-- Supplied records follows --
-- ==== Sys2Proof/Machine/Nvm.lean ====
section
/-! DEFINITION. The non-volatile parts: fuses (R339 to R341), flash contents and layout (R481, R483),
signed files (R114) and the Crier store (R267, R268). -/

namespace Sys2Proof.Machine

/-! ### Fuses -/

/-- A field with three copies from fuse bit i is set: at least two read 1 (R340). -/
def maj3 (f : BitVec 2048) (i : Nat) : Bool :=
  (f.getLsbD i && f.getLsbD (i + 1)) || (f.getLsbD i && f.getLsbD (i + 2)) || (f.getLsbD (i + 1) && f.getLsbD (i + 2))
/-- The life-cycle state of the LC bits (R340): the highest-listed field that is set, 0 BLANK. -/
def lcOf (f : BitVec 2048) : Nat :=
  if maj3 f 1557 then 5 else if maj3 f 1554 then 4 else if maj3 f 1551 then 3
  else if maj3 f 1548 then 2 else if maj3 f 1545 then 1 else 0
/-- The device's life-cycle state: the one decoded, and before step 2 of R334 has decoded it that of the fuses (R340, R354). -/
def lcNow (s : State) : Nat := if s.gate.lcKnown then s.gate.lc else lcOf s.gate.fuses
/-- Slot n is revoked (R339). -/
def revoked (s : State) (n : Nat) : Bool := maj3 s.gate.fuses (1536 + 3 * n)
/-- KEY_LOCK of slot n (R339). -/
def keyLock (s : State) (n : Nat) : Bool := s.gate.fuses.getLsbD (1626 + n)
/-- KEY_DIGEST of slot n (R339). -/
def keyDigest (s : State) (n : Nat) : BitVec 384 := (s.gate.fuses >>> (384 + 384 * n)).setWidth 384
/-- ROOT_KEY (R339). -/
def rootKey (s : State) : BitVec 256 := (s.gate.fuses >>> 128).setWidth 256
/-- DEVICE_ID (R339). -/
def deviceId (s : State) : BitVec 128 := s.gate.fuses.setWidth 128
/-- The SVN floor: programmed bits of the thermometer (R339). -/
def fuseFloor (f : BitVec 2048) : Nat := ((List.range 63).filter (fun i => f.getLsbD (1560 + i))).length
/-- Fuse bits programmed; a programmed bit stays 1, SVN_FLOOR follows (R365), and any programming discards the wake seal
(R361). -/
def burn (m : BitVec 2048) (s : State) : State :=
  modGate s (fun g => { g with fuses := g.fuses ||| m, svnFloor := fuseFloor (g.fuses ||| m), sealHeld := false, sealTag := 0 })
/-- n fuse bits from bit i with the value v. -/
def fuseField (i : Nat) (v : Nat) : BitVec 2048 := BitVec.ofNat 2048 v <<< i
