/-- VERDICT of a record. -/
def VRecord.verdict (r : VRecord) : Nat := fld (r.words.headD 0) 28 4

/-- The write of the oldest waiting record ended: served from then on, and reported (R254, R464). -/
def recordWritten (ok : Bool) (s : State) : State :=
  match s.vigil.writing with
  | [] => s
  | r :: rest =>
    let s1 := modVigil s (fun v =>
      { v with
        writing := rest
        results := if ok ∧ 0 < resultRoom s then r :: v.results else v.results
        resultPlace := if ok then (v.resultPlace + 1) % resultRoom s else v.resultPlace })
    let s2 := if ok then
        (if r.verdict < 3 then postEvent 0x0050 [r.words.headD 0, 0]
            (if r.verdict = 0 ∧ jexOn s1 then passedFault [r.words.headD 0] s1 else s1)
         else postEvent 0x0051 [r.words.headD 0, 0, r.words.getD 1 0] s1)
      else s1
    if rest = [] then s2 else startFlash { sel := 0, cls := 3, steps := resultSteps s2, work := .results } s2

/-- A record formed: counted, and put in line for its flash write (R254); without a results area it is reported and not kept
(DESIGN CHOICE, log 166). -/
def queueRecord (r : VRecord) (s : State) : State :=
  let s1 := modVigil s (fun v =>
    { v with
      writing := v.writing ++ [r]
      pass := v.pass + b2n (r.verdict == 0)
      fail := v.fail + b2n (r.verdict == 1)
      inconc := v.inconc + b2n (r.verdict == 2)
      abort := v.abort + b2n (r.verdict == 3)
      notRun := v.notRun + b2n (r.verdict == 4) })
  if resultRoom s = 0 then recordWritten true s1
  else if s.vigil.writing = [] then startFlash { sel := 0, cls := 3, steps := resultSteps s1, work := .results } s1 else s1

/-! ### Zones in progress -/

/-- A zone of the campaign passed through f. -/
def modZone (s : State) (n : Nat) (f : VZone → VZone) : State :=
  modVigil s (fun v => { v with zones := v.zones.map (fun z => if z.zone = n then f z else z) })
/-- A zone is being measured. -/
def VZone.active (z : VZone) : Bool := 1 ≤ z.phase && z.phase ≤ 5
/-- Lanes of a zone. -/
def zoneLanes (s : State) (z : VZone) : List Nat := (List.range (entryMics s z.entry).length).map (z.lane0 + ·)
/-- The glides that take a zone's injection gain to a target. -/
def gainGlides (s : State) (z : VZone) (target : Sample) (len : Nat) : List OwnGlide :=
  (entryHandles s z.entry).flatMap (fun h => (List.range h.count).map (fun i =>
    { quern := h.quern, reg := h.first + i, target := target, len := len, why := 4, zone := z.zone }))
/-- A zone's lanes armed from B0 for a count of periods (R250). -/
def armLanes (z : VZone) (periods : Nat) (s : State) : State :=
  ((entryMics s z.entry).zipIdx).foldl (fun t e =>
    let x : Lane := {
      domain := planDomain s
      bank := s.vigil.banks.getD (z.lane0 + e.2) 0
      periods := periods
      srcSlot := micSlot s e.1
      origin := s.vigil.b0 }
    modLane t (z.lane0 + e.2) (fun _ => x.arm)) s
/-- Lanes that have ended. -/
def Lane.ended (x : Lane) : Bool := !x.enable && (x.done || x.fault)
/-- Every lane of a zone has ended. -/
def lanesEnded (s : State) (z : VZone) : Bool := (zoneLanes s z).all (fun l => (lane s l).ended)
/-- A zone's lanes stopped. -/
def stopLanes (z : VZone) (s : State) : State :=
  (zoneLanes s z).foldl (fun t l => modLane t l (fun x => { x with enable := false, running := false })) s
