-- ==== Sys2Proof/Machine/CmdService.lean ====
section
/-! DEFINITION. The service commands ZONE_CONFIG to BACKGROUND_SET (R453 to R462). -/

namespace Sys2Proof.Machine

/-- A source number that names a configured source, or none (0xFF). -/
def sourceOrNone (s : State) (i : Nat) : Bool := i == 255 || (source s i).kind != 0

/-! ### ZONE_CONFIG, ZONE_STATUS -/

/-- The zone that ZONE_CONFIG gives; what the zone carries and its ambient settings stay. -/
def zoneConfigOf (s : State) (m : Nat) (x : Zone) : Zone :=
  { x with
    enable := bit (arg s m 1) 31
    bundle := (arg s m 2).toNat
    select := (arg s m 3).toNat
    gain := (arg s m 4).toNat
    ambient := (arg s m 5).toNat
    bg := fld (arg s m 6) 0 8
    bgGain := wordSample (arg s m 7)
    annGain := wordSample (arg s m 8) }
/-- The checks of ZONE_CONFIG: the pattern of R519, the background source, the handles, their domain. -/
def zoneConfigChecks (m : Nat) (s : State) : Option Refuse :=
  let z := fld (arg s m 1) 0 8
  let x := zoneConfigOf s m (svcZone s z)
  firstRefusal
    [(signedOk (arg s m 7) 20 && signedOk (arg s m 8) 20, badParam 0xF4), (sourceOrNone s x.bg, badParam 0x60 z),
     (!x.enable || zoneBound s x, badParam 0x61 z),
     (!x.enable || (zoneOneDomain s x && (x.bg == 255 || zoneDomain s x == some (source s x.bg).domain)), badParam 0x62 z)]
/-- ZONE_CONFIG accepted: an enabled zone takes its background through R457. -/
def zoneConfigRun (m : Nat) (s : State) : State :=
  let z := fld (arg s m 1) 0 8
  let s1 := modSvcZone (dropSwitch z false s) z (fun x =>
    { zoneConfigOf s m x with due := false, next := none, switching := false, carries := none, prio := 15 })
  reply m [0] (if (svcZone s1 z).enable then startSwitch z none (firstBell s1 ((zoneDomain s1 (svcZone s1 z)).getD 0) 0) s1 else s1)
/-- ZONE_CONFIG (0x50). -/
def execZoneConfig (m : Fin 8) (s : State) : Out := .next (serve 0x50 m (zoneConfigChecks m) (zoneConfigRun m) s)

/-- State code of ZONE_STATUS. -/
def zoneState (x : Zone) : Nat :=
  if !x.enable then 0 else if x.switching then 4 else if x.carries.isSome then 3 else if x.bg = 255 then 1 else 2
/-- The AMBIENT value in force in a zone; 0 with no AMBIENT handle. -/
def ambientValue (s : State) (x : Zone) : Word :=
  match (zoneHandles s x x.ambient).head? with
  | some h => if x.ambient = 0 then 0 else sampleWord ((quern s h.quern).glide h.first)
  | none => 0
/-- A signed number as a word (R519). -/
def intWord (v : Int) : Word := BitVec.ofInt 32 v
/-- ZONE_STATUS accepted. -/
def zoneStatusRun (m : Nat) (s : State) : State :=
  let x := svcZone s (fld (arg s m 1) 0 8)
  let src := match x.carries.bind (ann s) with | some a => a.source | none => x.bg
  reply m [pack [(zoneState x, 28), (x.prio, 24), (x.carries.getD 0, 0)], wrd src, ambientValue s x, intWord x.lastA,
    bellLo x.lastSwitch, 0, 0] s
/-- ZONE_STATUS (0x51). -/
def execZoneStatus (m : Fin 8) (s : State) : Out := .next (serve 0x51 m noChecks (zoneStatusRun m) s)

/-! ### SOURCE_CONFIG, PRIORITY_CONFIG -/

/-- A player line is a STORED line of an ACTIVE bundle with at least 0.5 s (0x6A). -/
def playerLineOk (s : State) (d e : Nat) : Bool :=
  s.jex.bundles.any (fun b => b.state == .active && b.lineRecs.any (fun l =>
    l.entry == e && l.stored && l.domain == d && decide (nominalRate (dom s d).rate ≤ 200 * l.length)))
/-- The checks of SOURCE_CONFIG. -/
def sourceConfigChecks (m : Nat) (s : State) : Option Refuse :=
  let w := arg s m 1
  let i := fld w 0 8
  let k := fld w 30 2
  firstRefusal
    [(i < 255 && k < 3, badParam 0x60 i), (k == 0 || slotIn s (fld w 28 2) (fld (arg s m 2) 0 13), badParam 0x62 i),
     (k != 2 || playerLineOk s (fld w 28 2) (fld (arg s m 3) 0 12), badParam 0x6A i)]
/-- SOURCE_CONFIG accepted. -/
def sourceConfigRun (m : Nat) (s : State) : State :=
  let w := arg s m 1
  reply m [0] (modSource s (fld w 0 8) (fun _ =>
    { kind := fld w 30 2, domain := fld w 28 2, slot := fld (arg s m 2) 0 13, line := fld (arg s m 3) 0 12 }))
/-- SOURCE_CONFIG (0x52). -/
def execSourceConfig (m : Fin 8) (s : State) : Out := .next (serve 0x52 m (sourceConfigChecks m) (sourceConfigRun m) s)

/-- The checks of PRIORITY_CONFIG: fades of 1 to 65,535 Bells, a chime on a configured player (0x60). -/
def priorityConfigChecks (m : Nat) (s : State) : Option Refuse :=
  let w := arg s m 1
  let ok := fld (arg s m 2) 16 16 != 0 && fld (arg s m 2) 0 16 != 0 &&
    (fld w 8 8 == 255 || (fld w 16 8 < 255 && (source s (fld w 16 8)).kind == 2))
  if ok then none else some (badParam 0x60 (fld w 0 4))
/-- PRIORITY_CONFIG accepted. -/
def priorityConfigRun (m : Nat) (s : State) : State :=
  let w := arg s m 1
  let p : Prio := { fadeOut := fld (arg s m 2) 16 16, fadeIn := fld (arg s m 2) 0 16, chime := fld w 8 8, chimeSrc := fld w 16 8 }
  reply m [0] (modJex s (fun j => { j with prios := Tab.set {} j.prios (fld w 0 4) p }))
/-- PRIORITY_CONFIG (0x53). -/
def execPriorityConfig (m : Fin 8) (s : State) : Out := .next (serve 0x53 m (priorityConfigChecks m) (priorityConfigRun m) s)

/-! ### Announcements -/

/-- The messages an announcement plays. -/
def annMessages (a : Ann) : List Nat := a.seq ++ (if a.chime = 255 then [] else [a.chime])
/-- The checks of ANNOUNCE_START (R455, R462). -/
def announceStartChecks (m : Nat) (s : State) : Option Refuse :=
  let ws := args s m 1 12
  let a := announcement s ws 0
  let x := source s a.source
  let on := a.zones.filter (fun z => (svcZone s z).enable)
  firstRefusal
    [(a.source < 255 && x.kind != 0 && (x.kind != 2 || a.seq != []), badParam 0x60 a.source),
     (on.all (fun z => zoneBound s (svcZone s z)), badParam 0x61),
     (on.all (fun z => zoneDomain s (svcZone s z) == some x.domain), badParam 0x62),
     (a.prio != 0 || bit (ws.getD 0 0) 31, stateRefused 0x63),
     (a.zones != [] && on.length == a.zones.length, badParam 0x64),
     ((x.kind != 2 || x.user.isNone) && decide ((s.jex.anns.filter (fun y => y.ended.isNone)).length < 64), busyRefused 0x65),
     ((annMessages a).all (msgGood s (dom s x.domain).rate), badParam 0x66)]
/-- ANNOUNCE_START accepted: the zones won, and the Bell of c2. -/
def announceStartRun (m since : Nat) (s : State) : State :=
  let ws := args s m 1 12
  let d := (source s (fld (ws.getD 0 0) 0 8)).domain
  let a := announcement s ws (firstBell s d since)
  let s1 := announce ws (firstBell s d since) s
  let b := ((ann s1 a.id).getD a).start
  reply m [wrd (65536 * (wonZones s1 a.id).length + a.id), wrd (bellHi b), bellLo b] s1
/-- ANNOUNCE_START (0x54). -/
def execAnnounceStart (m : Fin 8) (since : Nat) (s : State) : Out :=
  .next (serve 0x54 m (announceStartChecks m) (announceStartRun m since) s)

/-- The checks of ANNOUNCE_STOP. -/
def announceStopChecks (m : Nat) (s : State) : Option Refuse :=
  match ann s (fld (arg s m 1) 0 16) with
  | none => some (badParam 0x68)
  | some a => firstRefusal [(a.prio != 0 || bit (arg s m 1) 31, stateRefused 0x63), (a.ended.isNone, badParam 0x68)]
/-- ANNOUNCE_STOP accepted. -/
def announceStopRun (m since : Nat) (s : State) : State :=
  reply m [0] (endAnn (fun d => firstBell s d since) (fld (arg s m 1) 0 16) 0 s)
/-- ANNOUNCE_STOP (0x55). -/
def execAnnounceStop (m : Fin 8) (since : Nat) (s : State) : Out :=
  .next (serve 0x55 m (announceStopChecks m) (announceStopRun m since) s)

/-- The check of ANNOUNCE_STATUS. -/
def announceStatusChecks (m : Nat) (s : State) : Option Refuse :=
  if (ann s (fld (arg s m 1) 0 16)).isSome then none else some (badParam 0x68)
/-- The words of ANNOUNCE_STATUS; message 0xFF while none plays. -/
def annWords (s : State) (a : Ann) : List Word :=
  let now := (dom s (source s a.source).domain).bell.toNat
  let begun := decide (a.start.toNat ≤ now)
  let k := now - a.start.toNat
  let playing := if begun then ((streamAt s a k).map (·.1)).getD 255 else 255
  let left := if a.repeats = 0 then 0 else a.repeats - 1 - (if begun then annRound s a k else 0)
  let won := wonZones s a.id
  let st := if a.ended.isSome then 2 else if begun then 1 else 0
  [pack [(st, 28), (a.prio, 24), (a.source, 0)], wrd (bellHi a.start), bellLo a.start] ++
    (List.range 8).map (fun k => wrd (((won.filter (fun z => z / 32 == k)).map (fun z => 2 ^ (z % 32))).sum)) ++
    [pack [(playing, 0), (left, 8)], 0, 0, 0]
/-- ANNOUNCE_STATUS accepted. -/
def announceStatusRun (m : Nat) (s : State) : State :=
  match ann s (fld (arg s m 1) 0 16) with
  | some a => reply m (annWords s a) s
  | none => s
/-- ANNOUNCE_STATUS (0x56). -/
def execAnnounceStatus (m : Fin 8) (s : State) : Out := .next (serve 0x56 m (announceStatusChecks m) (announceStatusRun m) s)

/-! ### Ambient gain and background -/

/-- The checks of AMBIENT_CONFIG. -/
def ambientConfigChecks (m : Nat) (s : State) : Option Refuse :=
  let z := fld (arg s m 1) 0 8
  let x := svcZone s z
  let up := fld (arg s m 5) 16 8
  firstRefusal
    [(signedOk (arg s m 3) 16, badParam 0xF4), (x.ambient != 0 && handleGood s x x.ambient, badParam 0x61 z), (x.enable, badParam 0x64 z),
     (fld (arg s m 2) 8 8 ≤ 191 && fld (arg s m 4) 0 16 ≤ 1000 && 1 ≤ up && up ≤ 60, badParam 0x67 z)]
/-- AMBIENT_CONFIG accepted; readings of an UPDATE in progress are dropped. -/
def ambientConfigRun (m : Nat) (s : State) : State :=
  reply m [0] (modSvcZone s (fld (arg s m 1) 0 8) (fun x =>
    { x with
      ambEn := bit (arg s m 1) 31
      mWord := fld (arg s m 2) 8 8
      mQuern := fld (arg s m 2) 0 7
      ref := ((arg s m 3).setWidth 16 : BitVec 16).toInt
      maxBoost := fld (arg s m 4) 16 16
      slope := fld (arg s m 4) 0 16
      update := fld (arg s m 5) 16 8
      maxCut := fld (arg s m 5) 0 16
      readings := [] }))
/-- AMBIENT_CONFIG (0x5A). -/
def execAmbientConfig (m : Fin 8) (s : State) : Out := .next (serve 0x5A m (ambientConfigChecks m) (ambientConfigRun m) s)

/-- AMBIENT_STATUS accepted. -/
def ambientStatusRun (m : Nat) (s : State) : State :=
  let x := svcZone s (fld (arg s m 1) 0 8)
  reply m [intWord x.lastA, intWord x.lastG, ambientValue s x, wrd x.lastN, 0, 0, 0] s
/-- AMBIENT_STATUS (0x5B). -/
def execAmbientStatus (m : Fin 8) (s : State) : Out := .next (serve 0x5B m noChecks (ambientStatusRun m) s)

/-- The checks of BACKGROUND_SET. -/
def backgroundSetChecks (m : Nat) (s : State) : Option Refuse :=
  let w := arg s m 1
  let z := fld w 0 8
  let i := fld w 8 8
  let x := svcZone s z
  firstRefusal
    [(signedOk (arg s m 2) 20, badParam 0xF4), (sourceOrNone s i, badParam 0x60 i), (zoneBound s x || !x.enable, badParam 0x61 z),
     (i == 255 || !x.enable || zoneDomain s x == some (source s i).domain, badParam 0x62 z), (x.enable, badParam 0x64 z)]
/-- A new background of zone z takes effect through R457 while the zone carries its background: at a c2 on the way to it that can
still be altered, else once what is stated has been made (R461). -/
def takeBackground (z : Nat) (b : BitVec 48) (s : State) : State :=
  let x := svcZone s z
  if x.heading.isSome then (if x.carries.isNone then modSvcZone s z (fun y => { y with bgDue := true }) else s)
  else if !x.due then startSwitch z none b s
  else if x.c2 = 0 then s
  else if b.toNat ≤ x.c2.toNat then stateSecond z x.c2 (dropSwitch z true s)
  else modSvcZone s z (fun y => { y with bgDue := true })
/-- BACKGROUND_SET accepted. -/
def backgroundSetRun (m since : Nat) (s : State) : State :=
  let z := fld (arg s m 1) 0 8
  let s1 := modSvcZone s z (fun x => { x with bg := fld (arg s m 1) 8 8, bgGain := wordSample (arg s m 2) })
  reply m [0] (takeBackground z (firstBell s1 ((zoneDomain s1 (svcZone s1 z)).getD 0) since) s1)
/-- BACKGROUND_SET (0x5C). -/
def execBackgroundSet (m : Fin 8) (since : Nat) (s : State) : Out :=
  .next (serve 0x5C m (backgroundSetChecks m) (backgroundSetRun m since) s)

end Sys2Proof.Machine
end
-- Supplied records concluded --
What the exercise asks: The entries above hold a line with "[(signedOk (arg s m 3)" and a later line with "def ambientConfigRun (m". Write out exactly those lines and all lines between, nothing more.

Result:
    [(signedOk (arg s m 3) 16, badParam 0xF4), (x.ambient != 0 && handleGood s x x.ambient, badParam 0x61 z), (x.enable, badParam 0x64 z),
     (fld (arg s m 2) 8 8 ≤ 191 && fld (arg s m 4) 0 16 ≤ 1000 && 1 ≤ up && up ≤ 60, badParam 0x67 z)]
/-- AMBIENT_CONFIG accepted; readings of an UPDATE in progress are dropped. -/
def ambientConfigRun (m : Nat) (s : State) : State :=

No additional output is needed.